But, with this laid-back attitude, we tend to forget that the ghost of retirement is going to haunt us anyway. If not now, then a few years later. This realisation often hits most of us when we’re in our late 30s.
So, your plans for your retirement should be designed and implemented as soon as you start working. This may seem like a daunting task, but it can be easily managed. Say, at age 22, you start investing as low as Rs. 5,000 every month into an investment instrument earning 12 percent annual returns. After 30 years, when you are 52 and approaching retirement, the value of this corpus will be around Rs. 1.54 crore. So, the earlier you start, the better.

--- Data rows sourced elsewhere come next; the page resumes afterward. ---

theorem witness_AnalyzeUpdatesTheRing :
    (RxInv tiny.cfg tiny.rx ∧ ([9] : List Mag).length = tiny.cfg.nBins.toNat ∧ tiny.rx.histCount.toNat ≠ 4) ∧
      RxInv tiny.cfg fullRing ∧ fullRing.histCount.toNat = 4 :=
  ⟨⟨tiny_rxInv, by decide, by decide⟩, fullRing_rxInv, by decide⟩

theorem witness_SlotDecisionIsThreeTimesTheFloor : 0 < fullRing.histCount.toNat := by decide

theorem witness_DetectionIsTheLeastMatch :
    protoOk small.cfg 2 = true ∧
      ∀ s, s < 16 → slotOn heard 2 s (tones 89 2 (markerSet 2)) = (markerWord 2).getLsbD s := by decide

/-- A frame that matches no marker, the first and the seventh of a run, and the eighth. -/
theorem witness_AnalyzingStepCases :
    detect small.cfg heard (tones 89 2 []) = none ∧ detect small.cfg heard (tones 89 2 (markerSet 2)) = some 2 ∧
      (if heard.cand = some 2 then heard.framesLeftToAnalyze - 1 else heard.framesToAnalyze - 1) ≠ 0 ∧
      (let run : RxState := { heard with cand := some 2, framesLeftToAnalyze := 1 }
      detect small.cfg run (tones 89 2 (markerSet 2)) = some 2 ∧
        (if run.cand = some 2 then run.framesLeftToAnalyze - 1 else run.framesToAnalyze - 1) = 0) := by decide

theorem witness_AccumulationSkipsEdgeFrames :
    (0 < 3 ∧ accumulates 3 0 = false) ∧ accumulates (framesPerGroup 2) 2 = false ∧ accumulates (framesPerGroup 2) 1 = true ∧
      accumulates (framesPerGroup 0) 7 = true ∧ accumulates (framesPerGroup 0) 8 = false ∧ accumulates 2 0 = true ∧
      23 < listening.accOn.length ∧ 23 < listening.accNf.length := by
  have h : listening.accOn.length = 256 ∧ listening.accNf.length = 256 := ⟨List.length_replicate, List.length_replicate⟩
  rw [h.1, h.2]; decide

theorem witness_GroupDecisionWritesItsBytes :
    0 * bytesPerGroup 2 + bytesPerGroup 2 ≤ small.rx.enc.length ∧ 199 * bytesPerGroup 2 + bytesPerGroup 2 ≤ small.rx.enc.length := by
  have : small.rx.enc.length = 600 := List.length_replicate
  rw [this]; decide

theorem witness_HeaderRefinesTheDuration :
    hdrCheck rs3 listening.enc (bytesPerGroup 2) = none ∧
      hdrCheck rs3 ([0x01, 0x61, 0x00, 0xB1, 0xC4, 0x15] ++ listening.enc) (bytesPerGroup 2) = some 1 := by decide

theorem witness_DecodingSurfacesOrDrops :
    fecDecode rs3 listening.enc (bytesPerGroup listening.curProto) = none ∧
      fecDecode rs3 ({ listening with enc := [0x01, 0x61, 0x00, 0xB1, 0xC4, 0x15] } : RxState).enc (bytesPerGroup 2) =
        some { pl := [0x61], len := 1, corrected := false } := by decide

theorem witness_ReceptionCountsDownAndEnds :
    RxInv small.cfg listening ∧ listening.receiving = true ∧ (tones 89 2 []).length = small.cfg.nBins.toNat ∧
      (List.replicate 290 (tones 89 2 [], ([] : List Word))).length = listening.framesLeftToRecord.toNat ∧
      ∀ f ∈ List.replicate 290 (tones 89 2 [], ([] : List Word)), f.1.length = small.cfg.nBins.toNat := by
  refine ⟨listening_rxInv, by decide, by decide, by rw [List.length_replicate]; decide, ?_⟩
  intro f hf
  rw [List.eq_of_mem_replicate hf]; decide

theorem witness_QuietInputNeverTriggers :
    (∀ v ∈ ([12288] : List Mag), v.toNat ≤ 12288) ∧
    RxInv tiny.cfg tiny.rx ∧ tiny.rx.analyzing = true ∧ [(([12288] : List Mag), ([] : List Word))] ≠ [] ∧
      ∀ f ∈ [(([12288] : List Mag), ([] : List Word))], f.1.length = tiny.cfg.nBins.toNat ∧ ∀ v ∈ f.1, v.toNat ≤ 12288 :=
  ⟨by simp, tiny_rxInv, rfl, by simp, by simp [show tiny.cfg.nBins.toNat = 1 by decide]⟩

/-! ### Separated tones -/

theorem tones_length (n : Nat) (p : ProtoId) (onSet : List Nat) : (tones n p onSet).length = n := by simp [tones]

There are several retirement plans that you can consider, ranging from the National Pension System (NPS) to unit-linked pension plans to regular Mutual Funds. The focus of all these plans is on fund accumulation, which will help your money grow over time.
Seek Professional Help
When you are just starting out, getting expert advice can help you choose the right products and can build an appropriate roadmap for all your financial goals. A financial advisor can guide you in managing your finances, whether it’s saving for a holiday, planning for retirement or adjusting your debts. The right advice will help you achieve your goals faster.
Additional Reading: Hire a Financial Planner!
As Richie Nortan said, “At the end of the day, if you’re wasting your time by not investing in yourself, you’re going to waste away and that would be the greatest waste of all.” Don’t forget to invest your time and money in yourself, whether in the form of learning something new or just pushing yourself out of your comfort zone to achieve something. Trust us, it will always pay off.
Adopt these simple steps and you will be on the road to financial freedom in no time. Happy investing!